Osman Adiguzel graduated from department of physics, Ankara University, Turkey in 1974 and received PhD from Dicle University, Diyarbakir-Turkey in Solid State Physics with experimental studies on diffusion less phase transformations in Ti-Ta alloys in 1980. He has studied at Surrey University, UK, as a post-doctoral research scientist in 1986-1987, and He studied on shape memory alloys. He worked as research assistant, 1975-80, at Dicle University, Turkey. He moved to Firat University in 1980, and became professor in 1996, He published over 50 papers in international and national journals.
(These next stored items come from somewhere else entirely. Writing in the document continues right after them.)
-- ==== Sys2Proof/Machine/Dispatch.lean ====
section
/-!
DEFINITION. One arm per instruction and device event, each one call of its meaning.
-/
namespace Sys2Proof.Machine
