/-- R257, R259 to R262, R268: the life of a port, whose eighth entry to TRAINING within 2^30 link cycles fences it; a fence takes the port
out of every route; a frame whose CRC or header is wrong is as lost; a frame that is resent counts its tries, is held while its ports
train, and after the last, or with no port to train, its destination is unreachable until firmware clears it; a detour between dies changes only timing. -/
def Obligations.PortsAndResends : Prop :=
  ∀ (s : State) (p : Nat), p < 16 →
    let x := (s.port p).state
    (x = .down → Trains (.portEnable p) s p) ∧ (x ≠ .down → exec (.portEnable p) s = .next s) ∧
    (∀ lanes : BitVec 8, let half := lanes.extractLsb' 0 4 = 0xF ∨ lanes.extractLsb' 4 4 = 0xF
      (x = .training → lanes = 0xFF → PortGoes (.trainingComplete p lanes) s p .up) ∧
      (x = .training → lanes ≠ 0xFF → half → PortGoes (.trainingComplete p lanes) s p .degraded) ∧
      (x = .training → ¬ half → ∃ t, exec (.trainingComplete p lanes) s = .next t ∧ (t.port p).state = .down ∧
        (t.port p).failedAt = some s.now ∧ t = { s with ports := t.ports, notices := s.notices ++ [⟨"TRAINING_FAILED", [p]⟩] }) ∧
      (x ≠ .training → exec (.trainingComplete p lanes) s = .next s)) ∧
    (x = .down → (s.port p).failedAt ≠ none → Trains (.trainingRetryTimer p) s p) ∧
    ((s.port p).failedAt = none → exec (.trainingRetryTimer p) s = .next s) ∧
    (x = .up ∨ x = .degraded → Trains (.laneFault p) s p) ∧
    (x = .down ∨ x = .training ∨ x = .fenced → exec (.laneFault p) s = .next s) ∧
    (x ≠ .fenced → PortFences (.portFence p) s p) ∧
    (x = .fenced → exec (.portFence p) s = .next s ∧ PortGoes (.portUnfence p) s p .down) ∧
    (∀ a b, a < 64 → b < 64 → a % 8 ≠ b % 8 → a / 8 ≠ b / 8 →
      exec (.routeDetour a b) s = .next { s with detours := (a, b) :: s.detours.filter (· != (a, b)) }) ∧
    (∀ d : BitVec 12, exec (.unreachableClear d) s = .next { s with unreachable := s.unreachable.filter (· != d.toNat) }) ∧
    (∀ hdr payload crc, (crc ≠ frameCrc hdr payload ∨ frameBad hdr = true → exec (.discardedFrame hdr payload crc) s =
        .next (s.tell "FRAME_DISCARDED" [payload.length])) ∧
      (crc = frameCrc hdr payload → frameBad hdr = false → exec (.discardedFrame hdr payload crc) s = .next s)) ∧
    (∀ ix f, s.sent[ix]? = some f →
      (f.tries < 17 → s.usablePorts f.dst ≠ [] → ∃ q, q ∈ s.usablePorts f.dst ∧ exec (.frameResendTimeout ix) s = .next { s with
        sent := s.sent.set ix { f with tries := f.tries + 1, port := q, since := s.now } }) ∧
      (∀ mask o, f.tries < 17 → s.usablePorts f.dst = [] → s.routes = [(f.dst, mask)] → o < 16 → mask.getLsbD o = true →
        (s.port o).state = .training → exec (.frameResendTimeout ix) s = .next s) ∧
      (17 ≤ f.tries ∨ (s.usablePorts f.dst = [] ∧ ∀ o, (s.port o).state ≠ .training) → s.remotes = [] → ∃ t, exec (.frameResendTimeout ix) s = .next t ∧ f.dst ∈ t.unreachable ∧
        t = { s with unreachable := t.unreachable, sent := s.sent.filter (fun g => g.dst != f.dst), queues := t.queues } ∧
        ∀ q ∈ t.queues, ∀ a ∈ q.accs, a.dev = f.dst → a.txid = none))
He joined over 80 conferences and symposia in international and national level as participant, invited speaker or keynote speaker with contributions of oral or poster. He served the program chair or conference chair/co-chair in some of these activities. In last three years he joined (2014 - 2016) over 20 conferences as Keynote Speaker and Conference Co-Chair organized by different companies. He supervised 5 PhDtheses and 3 M.Sc.- theses. He served his directorate of Graduate School of Natural and Applied Sciences, Firat University, in 1999-2004. He received a certificate which is being awarded to him and his experimental group in recognition of significant contribution of 2 patterns to the Powder Diffraction File – Release 2000. The ICDD (International Centre for Diffraction Data) also appreciates cooperation of his group and interest in Powder Diffraction File. 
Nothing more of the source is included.